SUPPLIED ENTRIES section start
/-- A legal slot waits, as its uses that wait say, where all that wait say the same. -/
theorem State.issue_waits (h : s.Legal us) {u : Use} {p : Bool} (hu : u ∈ us) (hp : s.cur.waits u = some p)
    (hall : ∀ v ∈ us, ∀ q, s.cur.waits v = some q → q = p) : s.issue [us] = some (.wait p, 0) := by
  have hmem : p ∈ us.filterMap s.cur.waits := List.mem_filterMap.mpr ⟨u, hu, hp⟩
  have heq : ∀ q ∈ us.filterMap s.cur.waits, q = p := fun q hq =>
    let ⟨v, hv, hvq⟩ := List.mem_filterMap.mp hq
    hall v hv q hvq
  simp only [State.issue, firstSlot, h.any_illegal, h.limits, Bool.false_eq_true, if_false, List.flatten_cons, List.flatten_nil,
    List.append_nil]
  cases hw : us.filterMap s.cur.waits with
  | nil => rw [hw] at hmem; exact absurd hmem List.not_mem_nil
  | cons q qs =>
    rw [hw] at heq
    have hq : q = p := heq q List.mem_cons_self
    have hany : (q || qs.any id) = p := by
      cases p with
      | true => simp [hq]
      | false => simpa [hq] using fun hmem' => Bool.noConfusion (heq true (List.mem_cons_of_mem _ hmem'))
    simp only [hany]

/-- A legal slot that waits for nothing raises the first cause of its uses. -/
theorem State.issue_raises (h : s.Legal us) (hw : ∀ u ∈ us, s.cur.waits u = none) {x : Trap}
    (hx : us.findSome? s.cur.raises = some x) : s.issue [us] = some (.trap x, 0) := by
  have hnone : us.filterMap s.cur.waits = [] := List.filterMap_eq_nil_iff.mpr hw
  simp only [State.issue, firstSlot, h.any_illegal, h.limits, h.any_badFmt, hnone, hx, Bool.false_eq_true, if_false,
    List.flatten_cons, List.flatten_nil, List.append_nil]

variable {i : Instr} {body : State → Except Stop State} (hs : s.Fresh)
include hs

theorem slot_of_issue_trap {x : Trap} (h : s.issue [us] = some (.trap x, 0)) : s.slot us body = .next (s.takeTrap x 0) := by
  have hp : s.scr.ph = .whole := by rw [hs]; rfl
  simp only [State.slot, hp, h]

theorem slot_of_issue_wait {p : Bool} (h : s.issue [us] = some (.wait p, 0)) : s.slot us body = .next (s.waitAt [us] p) := by
  have hp : s.scr.ph = .whole := by rw [hs]; rfl
  simp only [State.slot, hp, h]

variable (he : exec i s = s.slot us body)
include he

/-- An instruction with an ILLEGAL use. -/
theorem raises_illegal {u : Use} (hu : u ∈ us) (h : s.cur.illegal u = true) : Raises i s (.now cIllegal (s.enc 0)) :=
  he.trans (slot_of_issue_trap hs (State.issue_illegal (List.any_eq_true.mpr ⟨u, hu, h⟩)))

end

/-! ### A source register that is not FULL (06 R124, R125) -/

section
variable {s : State} {i : Instr} {a : SReg} {w free : Bool} {pre post : List Use} {body : State → Except Stop State}

/-- The uses of an instruction are ready but for the source A, which may be the destination too. -/
structure State.ReadyBut (s : State) (a : SReg) (pre post : List Use) : Prop where
  caps : a.val < s.cur.capS
  pre : ∀ u ∈ pre, s.readyFor u = true
  post : ∀ u ∈ post, s.readyFor u = true ∨ u = .write (.s a) ∨ u = .mark (.s a)

theorem State.ReadyBut.not_illegal (h : s.ReadyBut a pre post) : ∀ u ∈ pre ++ .srcS a w :: post, s.cur.illegal u = false := by
  have ha : s.cur.illegal (.srcS a w) = false := decide_eq_false (Nat.not_le.mpr h.caps)
  simp only [List.forall_mem_append, List.forall_mem_cons]
  refine ⟨fun u hu => not_illegal_of_ready (h.pre u hu), ha, fun u hu => ?_⟩
  obtain hr | rfl | rfl := h.post u hu
  · exact not_illegal_of_ready hr
  · exact ha
  · exact ha

theorem State.ReadyBut.not_badFmt (h : s.ReadyBut a pre post) : ∀ u ∈ pre ++ .srcS a w :: post, s.cur.badFmt u = false := by
  simp only [List.forall_mem_append, List.forall_mem_cons]
  refine ⟨fun u hu => not_badFmt_of_ready (h.pre u hu), rfl, fun u hu => ?_⟩
  obtain hr | rfl | rfl := h.post u hu
  · exact not_badFmt_of_ready hr
  · rfl
  · rfl

/-- Only the source waits, and the destination where it is the same register. -/
theorem State.ReadyBut.waits (h : s.ReadyBut a pre post) : ∀ u ∈ pre ++ .srcS a w :: post, ∀ p, s.cur.waits u = some p →
    s.cur.cond (.s a) = .empty ∧ p = s.cur.parksFor (.s a) := by
  have ha : ∀ (c : Bool) (p : Bool), (if c && s.cur.cond (.s a) == .empty then some (s.cur.parksFor (.s a)) else none) = some p →
      s.cur.cond (.s a) = .empty ∧ p = s.cur.parksFor (.s a) := fun c p hp => by
    split at hp
    · next hc => exact ⟨by simpa using (Bool.and_eq_true_iff.mp hc).2, (Option.some.inj hp).symm⟩
    · cases hp
  have ready : ∀ {u : Use} {p : Bool}, s.readyFor u = true → s.cur.waits u = some p → False := fun hr hp =>
    absurd ((not_waits_of_ready hr).symm.trans hp) (Option.some_ne_none _).symm
  simp only [List.forall_mem_append, List.forall_mem_cons]
  refine ⟨fun u hu p hp => (ready (h.pre u hu) hp).elim, fun p => ha w p, fun u hu p hp => ?_⟩
  obtain hr | rfl | rfl := h.post u hu
  · exact (ready hr hp).elim
  · exact ha true p hp
  · cases hp

/-- The source is the first use that raises anything. -/
theorem State.ReadyBut.raises (h : s.ReadyBut a pre post) {x : Trap} (hx : s.cur.sourceTrap (.s a) w = some x) :
    (pre ++ .srcS a w :: post).findSome? s.cur.raises = some x := by
  have hpre : pre.findSome? s.cur.raises = none := List.findSome?_eq_none_iff.mpr fun u hu => not_raises_of_ready (h.pre u hu)
  have ha : s.cur.raises (.srcS a w) = some x := hx
  rw [List.findSome?_append, hpre, Option.none_or, List.findSome?_cons, ha]

/-- What each state of the source makes of an instruction that is ready but for it. -/
theorem State.ReadyBut.sourceRules (h : s.ReadyBut a pre post) (hs : s.Fresh)
    (he : ∀ s, exec i s = s.slot (pre ++ .srcS a w :: post) body) (hscalar : (pre ++ .srcS a w :: post).all Use.scalar = true)
    (hfree : free = true → ∀ u ∈ post, s.cur.waits u = none) : Claims.sourceRules i s a w free := by
  have hlegal : s.Legal (pre ++ .srcS a w :: post) := ⟨h.not_illegal, h.not_badFmt, breaksLimits_scalar hscalar⟩
  have huses : s.usesOf i = pre ++ .srcS a w :: post := State.usesOf_slot (us := fun _ => _) he
  have raises : ∀ {x : Trap}, (∀ u ∈ pre ++ .srcS a w :: post, s.cur.waits u = none) → s.cur.sourceTrap (.s a) w = some x →
      Raises i s x := fun hw hx => (he s).trans (slot_of_issue_trap hs (State.issue_raises hlegal hw (h.raises hx)))
  have full : s.cur.cond (.s a) ≠ .empty → ∀ u ∈ pre ++ .srcS a w :: post, s.cur.waits u = none := fun hne u hu =>
    Option.eq_none_iff_forall_ne_some.mpr fun p hp => hne (h.waits u hu p hp).1
  refine ⟨fun hc hw => ?wait, fun hc hw hf => ?empty, fun hc => ?poisoned, fun f op hc => ?failed⟩
  case wait =>
    have hwaits : s.cur.waits (.srcS a w) = some (s.cur.parksFor (.s a)) := if_pos (by rw [hw, hc]; rfl)
    rw [he, huses, slot_of_issue_wait hs (State.issue_waits hlegal (List.mem_append_right _ List.mem_cons_self) hwaits
      fun v hv q hq => (h.waits v hv q hq).2)]
  case empty =>
    refine raises ?_ (by simp only [Task.sourceTrap, hc, hw, Bool.false_eq_true, if_false]; rfl)
    simp only [List.forall_mem_append, List.forall_mem_cons]
    exact ⟨fun u hu => not_waits_of_ready (h.pre u hu), if_neg (by simp [hw]), hfree hf⟩
  case poisoned => exact raises (full (by simp [hc])) (by simp only [Task.sourceTrap, hc]; rfl)
  case failed => exact raises (full (by simp [hc])) (by simp only [Task.sourceTrap, hc]; rfl)

end

section
variable {s : State} {r : SReg} (hcap : r.val < s.cur.capS)
include hcap

theorem State.readyFor_srcS (h : s.cur.cond (.s r) = .ok) (w : Bool) : s.readyFor (.srcS r w) = true := by
  simp [State.readyFor, Task.inCaps, hcap, h]

theorem State.readyFor_write_s (h : Claims.destReady s r = true) : s.readyFor (.write (.s r)) = true := by
  simpa [State.readyFor, Task.inCaps, hcap, Claims.destReady] using h

theorem State.readyFor_mark_s (h : Claims.markReady s r = true) : s.readyFor (.mark (.s r)) = true := by
  simpa [State.readyFor, Task.inCaps, hcap, Claims.markReady] using h

end

/-! ### The forms of the integer unit -/

open Sys2Proof.Claims

section
variable {s : State} {i : Instr} {a b d : SReg} {wa wb : Bool} {body : State → Except Stop State} (hs : s.Fresh)
include hs

/-- The form D, A. -/
theorem sourceChecks_unary (he : ∀ s, exec i s = s.slot [.srcS a wa, .write (.s d)] body) :
    (s.cur.capS ≤ a.val ∨ s.cur.capS ≤ d.val → Raises i s (.now cIllegal (s.enc 0))) ∧
      (a.val < s.cur.capS → d.val < s.cur.capS → destReady s d = true ∨ d = a → sourceRules i s a wa (destReady s d)) := by
  refine ⟨fun h => ?_, fun ha hd hdst => ?_⟩
  · obtain h | h := h
    · exact raises_illegal hs (he s) (u := .srcS a wa) (by simp) (decide_eq_true h)
    · exact raises_illegal hs (he s) (u := .write (.s d)) (by simp) (decide_eq_true h)
  · refine State.ReadyBut.sourceRules (pre := []) (post := [.write (.s d)]) ⟨ha, nofun, ?_⟩ hs he rfl ?_
    · simpa using hdst.imp (State.readyFor_write_s hd) id
    · simpa using fun hf => not_waits_of_ready (State.readyFor_write_s hd hf)

/-- The form D, A, B, of a fixed latency. -/
theorem sourceChecks_binary (he : ∀ s, exec i s = s.slot [.srcS a wa, .srcS b wb, .write (.s d)] body) :
    (s.cur.capS ≤ a.val ∨ s.cur.capS ≤ b.val ∨ s.cur.capS ≤ d.val → Raises i s (.now cIllegal (s.enc 0))) ∧
      (a.val < s.cur.capS → b.val < s.cur.capS → d.val < s.cur.capS →
        (s.cur.cond (.s b) = .ok → destReady s d = true ∨ d = a → sourceRules i s a wa (destReady s d)) ∧
        (s.cur.cond (.s a) = .ok → destReady s d = true ∨ d = b → sourceRules i s b wb (destReady s d))) := by
  refine ⟨fun h => ?_, fun ha hb hd => ⟨fun hok hdst => ?_, fun hok hdst => ?_⟩⟩
  · obtain h | h | h := h
    · exact raises_illegal hs (he s) (u := .srcS a wa) (by simp) (decide_eq_true h)
    · exact raises_illegal hs (he s) (u := .srcS b wb) (by simp) (decide_eq_true h)
    · exact raises_illegal hs (he s) (u := .write (.s d)) (by simp) (decide_eq_true h)
  · have hb := State.readyFor_srcS hb hok wb
    refine State.ReadyBut.sourceRules (pre := []) (post := [.srcS b wb, .write (.s d)]) ⟨ha, nofun, ?_⟩ hs he rfl ?_
    · simpa [hb] using hdst.imp (State.readyFor_write_s hd) id
    · simpa [not_waits_of_ready hb] using fun hf => not_waits_of_ready (State.readyFor_write_s hd hf)
  · refine State.ReadyBut.sourceRules (pre := [.srcS a wa]) (post := [.write (.s d)]) ⟨hb, ?_, ?_⟩ hs he rfl ?_
    · simpa using State.readyFor_srcS ha hok wa
    · simpa using hdst.imp (State.readyFor_write_s hd) id
    · simpa using fun hf => not_waits_of_ready (State.readyFor_write_s hd hf)

/-- The form D, A, B, of an operation. -/
theorem sourceChecks_operation (he : ∀ s, exec i s = s.slot [.srcS a wa, .srcS b wb, .mark (.s d)] body) :
    (s.cur.capS ≤ a.val ∨ s.cur.capS ≤ b.val ∨ s.cur.capS ≤ d.val → Raises i s (.now cIllegal (s.enc 0))) ∧
      (a.val < s.cur.capS → b.val < s.cur.capS → d.val < s.cur.capS →
        (s.cur.cond (.s b) = .ok → markReady s d = true ∨ d = a → sourceRules i s a wa true) ∧
        (s.cur.cond (.s a) = .ok → markReady s d = true ∨ d = b → sourceRules i s b wb true)) := by
  have hmark : s.cur.waits (.mark (.s d)) = none := rfl
  refine ⟨fun h => ?_, fun ha hb hd => ⟨fun hok hdst => ?_, fun hok hdst => ?_⟩⟩
  · obtain h | h | h := h
    · exact raises_illegal hs (he s) (u := .srcS a wa) (by simp) (decide_eq_true h)
    · exact raises_illegal hs (he s) (u := .srcS b wb) (by simp) (decide_eq_true h)
    · exact raises_illegal hs (he s) (u := .mark (.s d)) (by simp) (decide_eq_true h)
  · have hb := State.readyFor_srcS hb hok wb
    refine State.ReadyBut.sourceRules (pre := []) (post := [.srcS b wb, .mark (.s d)]) ⟨ha, nofun, ?_⟩ hs he rfl ?_
    · simpa [hb] using hdst.imp (State.readyFor_mark_s hd) id
    · simp [not_waits_of_ready hb, hmark]
  · refine State.ReadyBut.sourceRules (pre := [.srcS a wa]) (post := [.mark (.s d)]) ⟨hb, ?_, ?_⟩ hs he rfl ?_
    · simpa using State.readyFor_srcS ha hok wa
    · simpa using hdst.imp (State.readyFor_mark_s hd) id
    · simp [hmark]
SUPPLIED ENTRIES section end
THE TASK:
Referring to the material above, set down exactly the lines between the line with "[.srcS b wb, .write" and the line with "theorem sourceChecks_operation (he", inclusive, and no other lines.

RESPONSE TO THE TASK:
    refine State.ReadyBut.sourceRules (pre := []) (post := [.srcS b wb, .write (.s d)]) ⟨ha, nofun, ?_⟩ hs he rfl ?_
    · simpa [hb] using hdst.imp (State.readyFor_write_s hd) id
    · simpa [not_waits_of_ready hb] using fun hf => not_waits_of_ready (State.readyFor_write_s hd hf)
  · refine State.ReadyBut.sourceRules (pre := [.srcS a wa]) (post := [.write (.s d)]) ⟨hb, ?_, ?_⟩ hs he rfl ?_
    · simpa using State.readyFor_srcS ha hok wa
    · simpa using hdst.imp (State.readyFor_write_s hd) id
    · simpa using fun hf => not_waits_of_ready (State.readyFor_write_s hd hf)

/-- The form D, A, B, of an operation. -/
theorem sourceChecks_operation (he : ∀ s, exec i s = s.slot [.srcS a wa, .srcS b wb, .mark (.s d)] body) :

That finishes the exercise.